For Immediate Release
November 5, 2025
Contact:
- Donna Birkholz, Executive Director, Powder River Basin Resource Council, (307) 672-5809
- Erik Molvar, Executive Director, Western Watersheds Project, (307) 399-7910
- Sarah Stellberg, Staff Attorney, Advocates for the West, (208) 801-7520
Community groups file court action to protect resources, public involvement in massive Wyoming drilling project
WASHINGTON, D.C. – Conservation groups are challenging an attempt by the Bureau of Land Management (BLM) to sidestep a 2024 court order halting the Converse County Oil & Gas Project in the southern Powder River Basin of Wyoming and unlawfully expedite development of new wells. Today Powder River Basin Resource Council and Western Watersheds Project, represented by attorneys from Advocates for the West, filed a supplemental complaint in their lawsuit challenging the massive 5,000-well project.
Despite the court’s September 2024 ruling blocking approval of additional drilling permits that relied on flawed groundwater modeling, this August, BLM again began approving drilling permits in the Converse County Project area. BLM approved these permits with minimal environmental review and no public process. It also continued to rely on a flawed groundwater analysis, and repeated other legal errors at issue in conservation groups’ initial lawsuit.
The Delaware-sized project, approved under the first Trump administration, is projected to have a major impact on air quality locally and regionally. The massive industrial project will also create irreversible negative impacts to wildlife through special exemptions from traditional habitat protection measures. Overall, the project threatens the survival of sage grouse and birds of prey throughout the project area.
“This action is crucial to ensure that our community’s precious groundwater is protected. The first challenged oil and gas project was paused due to a dangerously inaccurate groundwater analysis,” said Donna Birkholz, Powder River Basin Resource Council Executive Director. “The federal government’s actions to now sidestep public process and cut corners in environmental analyses does a disservice to the community members who rely on this water for their livelihoods and health.”
In September 2024, a federal district court ruled that the BLM’s approval of the Converse County Oil & Gas Project was illegal because the agency’s groundwater modeling contained a major error and grossly underestimated the depletion of groundwater by the massive oil and gas project. In June 2025, the BLM issued a new groundwater analysis purporting to fix the error found by the court, but doubling down on other flawed assumptions that underestimated the project’s groundwater usage.

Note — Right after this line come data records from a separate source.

-- ==== Sys2Proof/Machine/CommandPort.lean ====
section
/-!
DEFINITION. The command port and the host's moves (30_encoding R67, 60_exceptions R180): issuing a
command, observing the block, and the textual syntax of commands (30_encoding R79).
-/

namespace Sys2Proof.Machine

/-- The instruction a command record asks for. MEM_WRITE with the type selector 0xA5 is the table's row
MEM_WRITE_FLASH (R151). -/
def commandInstr : Command → Instr
  | .drawText wa bs size fg bg x y text => .drawText wa bs size fg bg x y text
  | .drawFloat bs zf zm size fg bg inum fnum x y value =>
    .drawFloat bs zf zm size fg bg inum fnum x y value
  | .showIcon lib pic x y => .showIcon lib pic x y
  | .directIcon x y addr => .directIcon x y addr
  | .areaCopy cache xs ys xe ye x y => .areaCopy cache xs ys xe ye x y
  | .memWrite type base data =>
    if type = 0xA5#8 then .memWriteFlash base data else .memWrite type base data

/-- The command record that asks for an instruction; the internal operations have none (R73, R74). -/
def instrCommand? : Instr → Option Command
  | .drawText wa bs size fg bg x y text => some (.drawText wa bs size fg bg x y text)
  | .drawFloat bs zf zm size fg bg inum fnum x y value =>
    some (.drawFloat bs zf zm size fg bg inum fnum x y value)
  | .showIcon lib pic x y => some (.showIcon lib pic x y)
  | .directIcon x y addr => some (.directIcon x y addr)
  | .areaCopy cache xs ys xe ye x y => some (.areaCopy cache xs ys xe ye x y)
  | .memWrite type base data => some (.memWrite type base data)
  | .memWriteFlash base data => some (.memWrite 0xA5#8 base data)
  | .putByte _ _ => none
  | .beginFrame _ => none
  | .wb _ => none
  | .ww _ => none
  | .wl _ => none
  | .ws _ => none
  | .sendBody => none
  | .sendTail => none
  | .xmit => none
  | .rawOut _ _ _ => none

/-- The host issues a command: it joins the requests not yet accepted (R180, R194). -/
def issue (cmd : Command) (s : State) : State := s.setPort (s.port ++ [cmd])

/-- What the host can observe (R27, R179, R180). -/
structure HostView where
  /-- Whether a new command can be accepted, the only way `phase` is seen (R27). -/
  canAccept : Bool
  /-- STATUS (R25, R180). DEDUCED, log 20: readable after a stop as well. -/
  status : Byte
  fault : Option FaultMark
  refused : Option RefusedMark
  deriving DecidableEq, Repr

/-- The host observes the block (R180): STATUS and the marks whatever the phase, and the phase as whether a
command can be accepted (R27). -/
def hostView (s : State) : HostView where
  canAccept := s.accepts
  status := s.status
  fault := s.fault
  refused := s.refused

/-- A flag operand in the textual syntax. -/
def showBit (b : Bool) : String := if b then "1" else "0"

/-- A byte list in the textual syntax, decimal (R79). -/
def showBytes (bytes : List Byte) : String :=
  "[" ++ ", ".intercalate (bytes.map fun b => toString b.toNat) ++ "]"

/-- Bytes as characters: ASCII codes (R79). How a quote, a control byte or a byte from 0x80 up is written the
spec leaves open: here each byte is the character of that code, unescaped. DESIGN CHOICE, log 21. -/
def showChars (bytes : List Byte) : String :=
  "\"" ++ String.ofList (bytes.map fun b => Char.ofNat b.toNat) ++ "\""

/-- A text source in the textual syntax (R79). -/
def showText : TextSource → String
  | .null => "null"
  | .runtime bytes => showChars bytes
  | .static bytes => "s" ++ showChars bytes

/-- A command in the textual syntax of R79. -/
def showCommand : Command → String
  | .drawText wa bs size fg bg x y text =>
    "TEXT " ++ ", ".intercalate [showBit wa, showBit bs, toString size.toNat, toString fg.toNat,
      toString bg.toNat, toString x.toNat, toString y.toNat, showText text]
  | .drawFloat bs zf zm size fg bg inum fnum x y value =>
    "FLOAT " ++ ", ".intercalate [showBit bs, showBit zf, showBit zm, toString size.toNat,
      toString fg.toNat, toString bg.toNat, toString inum.toNat, toString fnum.toNat,
      toString x.toNat, toString y.toNat, toString value.toInt]
  | .showIcon lib pic x y =>
    "ICON " ++ ", ".intercalate [toString lib.toNat, toString pic.toNat, toString x.toNat,
      toString y.toNat]
  | .directIcon x y addr =>
    "DICON " ++ ", ".intercalate [toString x.toNat, toString y.toNat, toString addr.toNat]
  | .areaCopy cache xs ys xe ye x y =>
    "COPY " ++ ", ".intercalate [toString cache.toNat, toString xs.toNat, toString ys.toNat,
      toString xe.toNat, toString ye.toNat, toString x.toNat, toString y.toNat]
  | .memWrite type base data =>
    "MEMW " ++ ", ".intercalate [toString type.toNat, toString base.toNat, showBytes data]

end Sys2Proof.Machine
end

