-- ==== Sys2Proof/Tests/Slice0.lean ====
section
/-!
SUPPORT. Tests on fixed values, each expected result taken from the named vector of 95_test_vectors or worked
out by hand from the named rule; and for each statement of Certificates/Slice0/Obligations.lean that has
hypotheses, values that meet them.
-/

namespace Sys2Proof.Tests

open Sys2Proof.Machine

/-! ### The configurations and states of the tests -/

/-- The default configuration of 95_test_vectors with a chosen capacity; the terminator is `F1 F2 F3 F4`. -/
def base (cap : Nat) : Cfg where
  cap := cap
  w := 272
  h := 480
  chunkMax := 2
  term := ⟨0xF1#8, 0xF2#8, 0xF3#8, 0xF4#8⟩
  tByte := 7
  lead := .none
  dataDelay := .perByte
  lMax := 5
  stringBound := .safe

def literal (cap : Nat) : Cfg := { base cap with stringBound := .literal }
def headed (cap : Nat) : Cfg := { base cap with lead := .header 0xAA#8 }
def delayed (d : DataDelay) : Cfg := { base 16 with dataDelay := d }

/-- A block with the cursor at `c`. -/
def at_ (k : Cfg) (c : Nat) : State := (State.resetWith k).setC c

/-- A block whose first cells are the given bytes, the cursor on the last of them. -/
def holding (k : Cfg) (bs : List Byte) : State :=
  ((State.resetWith k).setFb (Memory.writeAll [] 0 bs)).setC (bs.length - 1)

/-- What a view shows of the state after an instruction, if there is a next state. -/
def after {α : Type} (i : Instr) (s : State) (view : State → α) : Option α :=
  match exec i s with
  | .next t => some (view t)
  | .fault _ => none
  | .refused _ => none

/-- The same after a step. -/
def afterStep {α : Type} (s : State) (view : State → α) : Option α :=
  match step s with
  | .next t => some (view t)
  | .fault _ => none
  | .refused _ => none

/-- Byte projection, cursor and STATUS, the columns of the tables of L2.3. -/
def sentView (t : State) : List Byte × Nat × Byte := (byteProjection t.trace, t.c, t.status)

/-- `"ABCDEFGHIJKL"`. -/
def letters : List Byte :=
  [0x41#8, 0x42#8, 0x43#8, 0x44#8, 0x45#8, 0x46#8, 0x47#8, 0x48#8, 0x49#8, 0x4A#8, 0x4B#8, 0x4C#8]

/-! ### Well-formedness: an ill-formed term for each check -/

/-- The selector 0xA5 has its own constructor. -/
theorem test_illFormed_memWrite : wellFormed (.memWrite 0xA5#8 0 []) = false := by decide

/-- R91: BEGIN takes an opcode of R73. -/
theorem test_illFormed_beginFrame : wellFormed (.beginFrame 0x12#8) = false := by decide

/-- R114: `j0 + n <= len(data)`. -/
theorem test_illFormed_rawOut : wellFormed (.rawOut [0xDE#8, 0xAD#8] 1 2) = false := by decide

theorem test_wellFormed_rawOut : wellFormed (.rawOut [0xDE#8, 0xAD#8] 1 1) = true := by decide

/-! ### Decoding words written out from the tables of 30_encoding -/

/-- V-TEXT-1. -/
theorem test_decode_drawText :
    decode [0x11#8, 0xC5#8, 0xFF#8, 0xFF#8, 0x00#8, 0x00#8, 0x00#8, 0x0A#8, 0x00#8, 0x14#8, 0x48#8,
      0x69#8] = .ok (.drawText true true 5 0xFFFF 0 10 20 (.runtime [0x48#8, 0x69#8])) := by rfl

/-- V-FLOAT-1, value -1. -/
theorem test_decode_drawFloat :
    decode [0x14#8, 0xB3#8, 0xF8#8, 0x00#8, 0x00#8, 0x1F#8, 0x02#8, 0x01#8, 0xFF#8, 0xFF#8, 0x00#8,
      0x00#8, 0xFF#8, 0xFF#8, 0xFF#8, 0xFF#8] =
      .ok (.drawFloat true true true 3 0xF800 0x001F 2 1 0xFFFF 0 (-1)) := by rfl

/-- V-ICON-1. -/
theorem test_decode_showIcon :
    decode [0x23#8, 0x01#8, 0x0F#8, 0x01#8, 0xDF#8, 0x81#8, 0x05#8] =
      .ok (.showIcon 1 5 271 479) := by rfl

/-- V-DICON-1. -/
theorem test_decode_directIcon :
    decode [0x24#8, 0x01#8, 0x0F#8, 0x01#8, 0xDF#8, 0x80#8, 0x12#8, 0x34#8] =
      .ok (.directIcon 271 479 0x1234) := by rfl

/-- V-COPY-1. -/
theorem test_decode_areaCopy :
    decode [0x27#8, 0x80#8, 0x00#8, 0x00#8, 0x00#8, 0x00#8, 0x00#8, 0x64#8, 0x00#8, 0x32#8, 0x01#8,
      0x2C#8, 0x01#8, 0xF4#8] = .ok (.areaCopy 0 0 0 100 50 300 500) := by rfl

/-- V-MEMW-2. -/
theorem test_decode_memWrite :
    decode [0x31#8, 0x5A#8, 0x10#8, 0x00#8, 0xAB#8] = .ok (.memWrite 0x5A#8 0x1000 [0xAB#8]) := by
  rfl

/-- R66, R75: the flash selector. -/
theorem test_decode_memWriteFlash :
    decode [0x31#8, 0xA5#8, 0x00#8, 0x20#8, 0x01#8] = .ok (.memWriteFlash 0x20 [0x01#8]) := by rfl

Now, BLM is trying to sidestep federal environmental laws by unlawfully segmenting its environmental review obligations into piecemeal, bare-bones analyses. This means that its new drilling permit approvals fail to take any meaningful look at the cumulative effect of oil and gas drilling in this area, despite the interrelated nature of the activities and their environmental effects on wildlife, air quality, groundwater, the viewshed, and the community.
“The federal government is supposed to be in a shutdown, yet the Trump administration has been quietly approving hundreds of drilling permits – for a project already halted by court order – without any opportunity for public input,” said Erik Molvar, a wildlife biologist and Executive Director with Western Watersheds Project. “This drilling will fragment sage grouse habitats, disturb nesting birds of prey, and generally industrialize the grassland ecosystems of eastern Wyoming. It’s a sneak attack by Big Oil, involving federally-owned minerals that are supposed to be managed for the public’s interests, advanced by this administration.”
A key claim in the lawsuit challenges the Bureau of Land Management’s refusal to regulate “Fee/Fee/Fed” wells in the project area, which are wells that drill directionally into federal minerals from adjacent non-federal lands. This illegal BLM practice allows fossil fuel companies to extract publicly-owned minerals without common-sense environmental protections. The Converse County Project consists predominantly of Fee/Fee/Fed wells.
“Oil and gas drilling in this area has already had major impacts on air and water quality for local communities and has further threatened sensitive wildlife like sage grouse,” said Sarah Stellberg, Staff Attorney at Advocates for the West, who is representing the conservation groups. “By plowing ahead with the project despite an unresolved court order halting new drilling permits, the BLM is rubbing salt in the wounds of the communities and species negatively impacted by this behemoth industrial development.”
In addition to groundwater and wildlife impacts, BLM’s own analysis projected that the Converse County Project will drive regional air quality to unhealthy levels and impair visibility in National Parks in surrounding states. However, the agency unlawfully claims that it does not have authority to require air quality mitigation measures.
“BLM has the opportunity to require stronger mitigation to reduce the harmful impacts from oil and gas drilling to communities and ecosystems,” said Hannah Goldblatt, Staff Attorney at Advocates for the West. “Instead, it is doubling down on a minimal environmental review process with no public input.”
In September 2022, Western Watersheds Project and Powder River Basin Resource Council joined forces to launch the initial legal challenge, represented by attorneys from Advocates for the West. The lands affected are the traditional homeland of the Lakota (Sioux), Tsis tsis’tas (Cheyenne), and Apsàalooke (Crow) peoples.